/stringdist

String distance functions for R

Primary LanguageC

stringdist

Approximate matching and string distance calculations for R.

Current CRAN version: 0.5.0

String distance functions are scattered around R, and R's packages. Moreover, approximate string matching functions are scarce. The package offers four main functions:

  • stringdist computes pairwise distances between two input character vectors (shorter one is recycled)
  • stringdistmatrix computes the distance matrix between two input character vectors, optionally running in parallel.
  • amatch is a fuzzy matching equivalent of R's native match function
  • ain is a fuzzy matching equivalent of R's native %in% operator

These functions are built upon C-code that re-implements some common (weighted) string distance functions. As of version >0.5, distance functions include:

  • Hamming distance;
  • Levenshtein distance (weighted);
  • Restricted Damerau-Levenshtein distance (weighted, a.k.a. Optimal String Alignment);
  • Full Damerau-Levenshtein distance (weighted);
  • Longest Common Substring distance;
  • Q-gram distance (two implementations using different q-gram storage solutions; currently one is exposed).
  • cosine distance for q-gram count vectors (= 1-cosine similarity)
  • Jaccard distance for q-gram count vectors (= 1-Jaccard similarity)
  • Jaro, and Jaro-Winker distance

To my best knowledge, the latter six were not available before in R.
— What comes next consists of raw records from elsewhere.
-- ==== Sys2Proof/Config.lean ====
section
/-! DEFINITION. What the spec leaves to the implementation or to the model's caller: the types of the
parameters of spec/00_scope.md R7 (their values stand in `State.params`), and the free values, opaque
constants that nothing in Lean can evaluate. -/

namespace Sys2Proof

/-- The kinds of `MemMap` (R62). -/
inductive RegionKind where
  | internalRam | externalStrb | externalMstrb | externalIostrb | peripheral | unmapped
  deriving DecidableEq, Repr

/-- A run of word addresses of one kind; `MemMap` is a list of these, the first that holds an address
decides, and an address that none holds is unmapped (R62). -/
structure Region where
  base : Nat
  size : Nat
  kind : RegionKind
  deriving DecidableEq, Repr

/-- `ARAU_WIDTH` (R199, D6). -/
inductive ArauWidth where
  | w24 | w32
  deriving DecidableEq, Repr

/-- `ParallelSubOrder` (R455, D34). -/
inductive SubOrder where
  | source | vendor
  deriving DecidableEq, Repr

/-- `BranchDispBase` (R102, D16): the constant k of each branch's displacement. -/
structure BranchBase where
  bcond    : Nat
  bcondD   : Nat
  callcond : Nat
  dbcond   : Nat
  dbcondD  : Nat
  deriving DecidableEq, Repr

/-- `IntVector(i)` (R476): an address, or the memory word that holds it. -/
inductive VectorRef where
  | fixed (a : Addr)
  | cell (a : Addr)
  deriving DecidableEq, Repr

/-- `TrapVector` (R472): a list of addresses, or a table of memory words, one for each trap number. -/
inductive TrapTable where
  | fixed (addresses : List Addr)
  | cells (base : Addr)
  deriving DecidableEq, Repr

/-- A run of addresses: those of the program (R75), or those that the interlock protects (R73). -/
structure Extent where
  base : Nat
  size : Nat
  deriving DecidableEq, Repr

/-- What an instruction does with one flag: the entries "-", "0", "w" and "acc" of the table of R174. -/
inductive FlagEffect where
  | keep | clear | write | accumulate
  deriving DecidableEq, Repr

/-- A row of the table of R174. `always` is its last column: the flags are written whatever the destination is;
`cAlways` says so of C alone. -/
structure FlagRow where
  c       : FlagEffect
  v       : FlagEffect
  z       : FlagEffect
  n       : FlagEffect
  uf      : FlagEffect
  lv      : FlagEffect
  luf     : FlagEffect
  always  : Bool
  cAlways : Bool
  deriving DecidableEq, Repr

/-- The classes of R174 that write a flag. The first half of an operation with a store has the class of the
operation (PAR_ARITH); the classes NONE and PAR_MOVE write none. -/
inductive FlagClass where
  | cmpInt | cmpFlt | test | rot | loadInt | loadFlt | arithInt | absInt | mulInt | logic | shift | arithFlt | fix
  | mpyAdd
  deriving DecidableEq, Repr

/-- `FlagPolicy` (R174, D8): the row of each class. -/
structure FlagPolicy where
  cmpInt   : FlagRow
  cmpFlt   : FlagRow
  test     : FlagRow
  rot      : FlagRow
  loadInt  : FlagRow
  loadFlt  : FlagRow
  arithInt : FlagRow
  absInt   : FlagRow
  mulInt   : FlagRow
  logic    : FlagRow
  shift    : FlagRow
  arithFlt : FlagRow
  fix      : FlagRow
  mpyAdd   : FlagRow
  deriving DecidableEq, Repr

/-- `ST_LAYOUT` (R31, D8): the bit of each field of ST; every other bit is reserved. -/
structure StLayout where
  c   : Fin 32
  v   : Fin 32
  z   : Fin 32
  n   : Fin 32
  uf  : Fin 32
  lv  : Fin 32
  luf : Fin 32
  ovm : Fin 32
  rm  : Fin 32
  cf  : Fin 32
  ce  : Fin 32
  cc  : Fin 32
  gie : Fin 32
  deriving DecidableEq, Repr

/-- The parameters that `State.params` holds. No step changes them. `shiftBits` is `ShiftCount` (R163, D24): how
many low bits of the count operand are read, as a two's-complement number. `lockedData` is what the arbiter of the board
protects for the holder of the interlock (R73, R76; log 50). -/
structure Params where
  arauWidth        : ArauWidth
  parallelSubOrder : SubOrder
  branchBase       : BranchBase
  flagPolicy       : FlagPolicy
  stLayout         : StLayout
  shiftBits        : Nat
  lc31LowPower     : Bool
  trapMax          : Nat
  trapTable        : TrapTable
  memMap           : List Region
  programText      : List Extent
  lockedData       : List Extent
  deriving DecidableEq, Repr

/-- The functions of the record `FloatArith` that return a float (R166). -/
inductive FloatOp where
  | add | sub | mul | neg | abs | norm | rnd
  deriving DecidableEq, Repr

/-- Free value: `draw(32 bits)` number n (R10; log 15). -/
opaque Config.freeWord : Nat → Word

/-- Free value: `draw` of one of two, number n (R10; log 15). -/
opaque Config.freeBit : Nat → Bool

/-- Free value: the pattern of a float result that R166 does not fix, a function of the operands
(log 17, 18, 20). -/
opaque Config.floatBits : FloatOp → Ext → Ext → Ext

/-- Free value: the number m · 2^k from which on an operation's exact results are returned as that pattern or a
greater one (R166 P5; log 16, 19). -/
opaque Config.floatCut : FloatOp → Ext → Int × Int

/-- Free value: whether an exact result at a cut counts as beyond it (R166 P5; log 16). -/
opaque Config.floatTie : FloatOp → Ext → Ext → Bool

/-- Free value: whether a product equal to a single-format number, of operands that P1 does not cover, is returned
from the numbers below it or from those above (R166 P5; log 19). -/
opaque Config.floatBelow : Ext → Ext → Bool

/-- Free value: V' of a float result outside P1 (R166; log 16). -/
opaque Config.floatV : FloatOp → Ext → Ext → Bool

/-- Free value: UF' of a float result outside P1 (R166; log 16). -/
opaque Config.floatUF : FloatOp → Ext → Ext → Bool

/-- Free value: the number m · 2^k from which on FIX of a value between an integer and the next gives the next
(R341, R166 P5; log 21). -/
opaque Config.fixCut : Int → Int × Int

/-- Free value: FIX of a value outside the 32-bit range (R341; log 21). -/
opaque Config.fixBits : Ext → Word

end Sys2Proof
end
Besides the above the function qgrams tabulates the qgrams in a charcter vector.

NOTE TO USERS: BREAKING UPDATE

Up to version <=0.5, stringdist returned -1 to indicate that either

  • maxDist is exceeded, or
  • the distance is undefined between two input strings

From version >=0.6, this will be replaced by Inf. The main reason:

  • This allows easier comparison using < and <=

The old convention stemmed from the fact that some distances (e.g. q-gram, hamming) are strictly integers. I'm abandoning this expressing all distances as double (R numeric) which allows me to use Inf.

Installation

To install the latest release from CRAN, open an R terminal and type

install.packages('stringdist')

To obtain the package from source code open a bash terminal (or git bash if you work under Windows with msysgit) and type

$> git clone https://github.com/markvanderloo/stringdist.git
$> cd stringdist
$> bash ./build.bash
$> R CMD INSTALL output/stringdist_*.tar.gz

Warning: the github version can change any time and may not even build properly. As most of the code is written in C, the development version may crash your R-session.